C'est ainsi qu'on peut aujourd'hui entendre le responsable du syndicat du patronat français appeler de ses voeux dans un ton aussi sincère que décidé, ce que ses ancêtres de 1791, les bourgeois révolutionnaires, avaient combattu avec tant d'énergie : "un syndicalisme ouvrier fort" :
"En contrepartie de la liberté des chefs d'entreprise, il est souhaitable que, comme élément d'équilibre, le syndicalisme ouvrier puisse s'affirmer. Personnellement, plus je suis partisan de la liberté, plus je souhaite un syndicalisme ouvrier fort. Et cela, c'est vraiment la conception d'une société cohérente". F. Ceyrac, Président du C.N.P.F. (déclaration à "L'Express")
Aujourd'hui, alors que la crise économique du capitalisme mondial s'approfondit entraînant une reprise des luttes prolétariennes dont l'extension sur l'ensemble de la planète est sans précédent, le prolétariat doit tirer toutes les conséquences de cinquante ans de défaite ouvrière et de triomphe de la contre-révolution. IL doit inscrire dans sa conscience une réponse claire aux questions que l'histoire lui a violemment posées dans la pratique :
Ces luttes "sauvages", anti-syndicales qui pendant soixante ans ont explosé sporadiquement et qui, aujourd'hui se multiplient aux quatre coins du monde sont-elles des phénomènes exceptionnels, marginaux, ou bien sont-elles la manifestation claire de la seule façon de lutter pour le prolétariat dans la période historique présente ?

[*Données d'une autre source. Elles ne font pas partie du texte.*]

-- ==== Sys2Proof/Laws/State.lean ====
section
/-! SUPPORT. One lemma per field per update of the state, so that no proof unfolds a record update. -/

namespace Sys2Proof.Machine

/-! ### `putRecord` -/

@[simp] theorem putRecord_records (s : Hall) (slot : Nat) (r : Record) :
    (s.putRecord slot r).records = s.records.put slot r := rfl
@[simp] theorem putRecord_index (s : Hall) (slot : Nat) (r : Record) : (s.putRecord slot r).index = s.index := rfl
@[simp] theorem putRecord_chains (s : Hall) (slot : Nat) (r : Record) : (s.putRecord slot r).chains = s.chains := rfl
@[simp] theorem putRecord_classes (s : Hall) (slot : Nat) (r : Record) :
    (s.putRecord slot r).classes = s.classes := rfl
@[simp] theorem putRecord_stations (s : Hall) (slot : Nat) (r : Record) :
    (s.putRecord slot r).stations = s.stations := rfl
@[simp] theorem putRecord_tickets (s : Hall) (slot : Nat) (r : Record) :
    (s.putRecord slot r).tickets = s.tickets := rfl
@[simp] theorem putRecord_waitQueues (s : Hall) (slot : Nat) (r : Record) :
    (s.putRecord slot r).waitQueues = s.waitQueues := rfl
@[simp] theorem putRecord_mode (s : Hall) (slot : Nat) (r : Record) : (s.putRecord slot r).mode = s.mode := rfl
@[simp] theorem putRecord_channels (s : Hall) (slot : Nat) (r : Record) :
    (s.putRecord slot r).channels = s.channels := rfl
@[simp] theorem putRecord_handover (s : Hall) (slot : Nat) (r : Record) :
    (s.putRecord slot r).handover = s.handover := rfl
@[simp] theorem putRecord_bindings (s : Hall) (slot : Nat) (r : Record) :
    (s.putRecord slot r).bindings = s.bindings := rfl
@[simp] theorem putRecord_programs (s : Hall) (slot : Nat) (r : Record) :
    (s.putRecord slot r).programs = s.programs := rfl
@[simp] theorem putRecord_sweep (s : Hall) (slot : Nat) (r : Record) : (s.putRecord slot r).sweep = s.sweep := rfl
@[simp] theorem putRecord_clients (s : Hall) (slot : Nat) (r : Record) :
    (s.putRecord slot r).clients = s.clients := rfl
@[simp] theorem putRecord_flags (s : Hall) (slot : Nat) (r : Record) : (s.putRecord slot r).flags = s.flags := rfl
@[simp] theorem putRecord_enables (s : Hall) (slot : Nat) (r : Record) :
    (s.putRecord slot r).enables = s.enables := rfl
@[simp] theorem putRecord_startKind (s : Hall) (slot : Nat) (r : Record) :
    (s.putRecord slot r).startKind = s.startKind := rfl
@[simp] theorem putRecord_startCause (s : Hall) (slot : Nat) (r : Record) :
    (s.putRecord slot r).startCause = s.startCause := rfl
@[simp] theorem putRecord_freeIndex (s : Hall) (slot : Nat) (r : Record) :
    (s.putRecord slot r).freeIndex = s.freeIndex := rfl

/-! ### `putClass` -/

@[simp] theorem putClass_records (s : Hall) (cls : Nat) (c : ClassEntry) :
    (s.putClass cls c).records = s.records := rfl
@[simp] theorem putClass_index (s : Hall) (cls : Nat) (c : ClassEntry) : (s.putClass cls c).index = s.index := rfl
@[simp] theorem putClass_chains (s : Hall) (cls : Nat) (c : ClassEntry) : (s.putClass cls c).chains = s.chains := rfl
@[simp] theorem putClass_classes (s : Hall) (cls : Nat) (c : ClassEntry) :
    (s.putClass cls c).classes = s.classes.put cls c := rfl
@[simp] theorem putClass_stations (s : Hall) (cls : Nat) (c : ClassEntry) :
    (s.putClass cls c).stations = s.stations := rfl
@[simp] theorem putClass_tickets (s : Hall) (cls : Nat) (c : ClassEntry) :
    (s.putClass cls c).tickets = s.tickets := rfl
@[simp] theorem putClass_waitQueues (s : Hall) (cls : Nat) (c : ClassEntry) :
    (s.putClass cls c).waitQueues = s.waitQueues := rfl
@[simp] theorem putClass_mode (s : Hall) (cls : Nat) (c : ClassEntry) : (s.putClass cls c).mode = s.mode := rfl
@[simp] theorem putClass_channels (s : Hall) (cls : Nat) (c : ClassEntry) :
    (s.putClass cls c).channels = s.channels := rfl
@[simp] theorem putClass_handover (s : Hall) (cls : Nat) (c : ClassEntry) :
    (s.putClass cls c).handover = s.handover := rfl
@[simp] theorem putClass_bindings (s : Hall) (cls : Nat) (c : ClassEntry) :
    (s.putClass cls c).bindings = s.bindings := rfl
@[simp] theorem putClass_programs (s : Hall) (cls : Nat) (c : ClassEntry) :
    (s.putClass cls c).programs = s.programs := rfl
@[simp] theorem putClass_sweep (s : Hall) (cls : Nat) (c : ClassEntry) : (s.putClass cls c).sweep = s.sweep := rfl
@[simp] theorem putClass_clients (s : Hall) (cls : Nat) (c : ClassEntry) :
    (s.putClass cls c).clients = s.clients := rfl
@[simp] theorem putClass_flags (s : Hall) (cls : Nat) (c : ClassEntry) : (s.putClass cls c).flags = s.flags := rfl
@[simp] theorem putClass_enables (s : Hall) (cls : Nat) (c : ClassEntry) :
    (s.putClass cls c).enables = s.enables := rfl
@[simp] theorem putClass_startKind (s : Hall) (cls : Nat) (c : ClassEntry) :
    (s.putClass cls c).startKind = s.startKind := rfl
@[simp] theorem putClass_startCause (s : Hall) (cls : Nat) (c : ClassEntry) :
    (s.putClass cls c).startCause = s.startCause := rfl
@[simp] theorem putClass_freeIndex (s : Hall) (cls : Nat) (c : ClassEntry) :
    (s.putClass cls c).freeIndex = s.freeIndex := rfl

/-! ### `putTicket` -/

@[simp] theorem putTicket_records (s : Hall) (n : Nat) (t : Ticket) : (s.putTicket n t).records = s.records := rfl
@[simp] theorem putTicket_index (s : Hall) (n : Nat) (t : Ticket) : (s.putTicket n t).index = s.index := rfl
@[simp] theorem putTicket_chains (s : Hall) (n : Nat) (t : Ticket) : (s.putTicket n t).chains = s.chains := rfl
@[simp] theorem putTicket_classes (s : Hall) (n : Nat) (t : Ticket) : (s.putTicket n t).classes = s.classes := rfl
@[simp] theorem putTicket_stations (s : Hall) (n : Nat) (t : Ticket) : (s.putTicket n t).stations = s.stations := rfl
@[simp] theorem putTicket_tickets (s : Hall) (n : Nat) (t : Ticket) :
    (s.putTicket n t).tickets = s.tickets.put n t := rfl
@[simp] theorem putTicket_waitQueues (s : Hall) (n : Nat) (t : Ticket) :
    (s.putTicket n t).waitQueues = s.waitQueues := rfl
@[simp] theorem putTicket_mode (s : Hall) (n : Nat) (t : Ticket) : (s.putTicket n t).mode = s.mode := rfl
@[simp] theorem putTicket_channels (s : Hall) (n : Nat) (t : Ticket) : (s.putTicket n t).channels = s.channels := rfl
@[simp] theorem putTicket_handover (s : Hall) (n : Nat) (t : Ticket) : (s.putTicket n t).handover = s.handover := rfl
@[simp] theorem putTicket_bindings (s : Hall) (n : Nat) (t : Ticket) : (s.putTicket n t).bindings = s.bindings := rfl
@[simp] theorem putTicket_programs (s : Hall) (n : Nat) (t : Ticket) : (s.putTicket n t).programs = s.programs := rfl
@[simp] theorem putTicket_sweep (s : Hall) (n : Nat) (t : Ticket) : (s.putTicket n t).sweep = s.sweep := rfl
@[simp] theorem putTicket_clients (s : Hall) (n : Nat) (t : Ticket) : (s.putTicket n t).clients = s.clients := rfl
@[simp] theorem putTicket_flags (s : Hall) (n : Nat) (t : Ticket) : (s.putTicket n t).flags = s.flags := rfl
@[simp] theorem putTicket_enables (s : Hall) (n : Nat) (t : Ticket) : (s.putTicket n t).enables = s.enables := rfl
@[simp] theorem putTicket_startKind (s : Hall) (n : Nat) (t : Ticket) :
    (s.putTicket n t).startKind = s.startKind := rfl
@[simp] theorem putTicket_startCause (s : Hall) (n : Nat) (t : Ticket) :
    (s.putTicket n t).startCause = s.startCause := rfl
@[simp] theorem putTicket_freeIndex (s : Hall) (n : Nat) (t : Ticket) :
    (s.putTicket n t).freeIndex = s.freeIndex := rfl

/-! ### `freeTicket` -/

@[simp] theorem freeTicket_records (s : Hall) (n : Nat) : (s.freeTicket n).records = s.records := rfl
@[simp] theorem freeTicket_index (s : Hall) (n : Nat) : (s.freeTicket n).index = s.index := rfl
@[simp] theorem freeTicket_chains (s : Hall) (n : Nat) : (s.freeTicket n).chains = s.chains := rfl
@[simp] theorem freeTicket_classes (s : Hall) (n : Nat) : (s.freeTicket n).classes = s.classes := rfl
@[simp] theorem freeTicket_stations (s : Hall) (n : Nat) : (s.freeTicket n).stations = s.stations := rfl
@[simp] theorem freeTicket_tickets (s : Hall) (n : Nat) : (s.freeTicket n).tickets = s.tickets.del n := rfl
@[simp] theorem freeTicket_waitQueues (s : Hall) (n : Nat) : (s.freeTicket n).waitQueues = s.waitQueues := rfl
@[simp] theorem freeTicket_mode (s : Hall) (n : Nat) : (s.freeTicket n).mode = s.mode := rfl
@[simp] theorem freeTicket_channels (s : Hall) (n : Nat) : (s.freeTicket n).channels = s.channels := rfl
@[simp] theorem freeTicket_handover (s : Hall) (n : Nat) : (s.freeTicket n).handover = s.handover := rfl
@[simp] theorem freeTicket_bindings (s : Hall) (n : Nat) : (s.freeTicket n).bindings = s.bindings := rfl
@[simp] theorem freeTicket_programs (s : Hall) (n : Nat) : (s.freeTicket n).programs = s.programs := rfl
@[simp] theorem freeTicket_sweep (s : Hall) (n : Nat) : (s.freeTicket n).sweep = s.sweep := rfl
@[simp] theorem freeTicket_clients (s : Hall) (n : Nat) : (s.freeTicket n).clients = s.clients := rfl
@[simp] theorem freeTicket_flags (s : Hall) (n : Nat) : (s.freeTicket n).flags = s.flags := rfl
@[simp] theorem freeTicket_enables (s : Hall) (n : Nat) : (s.freeTicket n).enables = s.enables := rfl
@[simp] theorem freeTicket_startKind (s : Hall) (n : Nat) : (s.freeTicket n).startKind = s.startKind := rfl
@[simp] theorem freeTicket_startCause (s : Hall) (n : Nat) : (s.freeTicket n).startCause = s.startCause := rfl
@[simp] theorem freeTicket_freeIndex (s : Hall) (n : Nat) : (s.freeTicket n).freeIndex = s.freeIndex := rfl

L'intégration des syndicats aux rouages de l'État bourgeois est-elle un phénomène réel, achevé et irréversible, ou bien est‑ce une simple apparence ? Les syndicats gardent-ils encore quelque chose d'ouvrier, peuvent-ils être entièrement récupérés par les masses ouvrières ou peut-on créer de nouvelles formes d'organisation syndicale ? Et, de façon plus générale, les formes de la lutte prolétarienne peuvent-elles demeurer, dans le capitalisme sénile qui se survit depuis la 1ère guerre mondiale les mêmes que dans le capitalisme historiquement ascendant du XIXe siècle ?
Le prolétariat ne peut tirer de leçons pour sa lutte que de sa propre expérience historique. De sa capacité à assimiler cette expérience dépend la possibilité de son essor comme classe révolutionnaire. Pour répondre à ces questions brûlantes, il nous faut donc nécessairement reprendre l'essentiel de l'évolution des syndicats et, plus globalement, des formes de la lutte ouvrière depuis le XIXe siècle.
[*] "Le syndicalisme dans le monde", G. Lefranc Col. "Que sais-je?"
[*]"Le syndicalisme dans le monde", G. Lefranc Col. "Que sais-je?"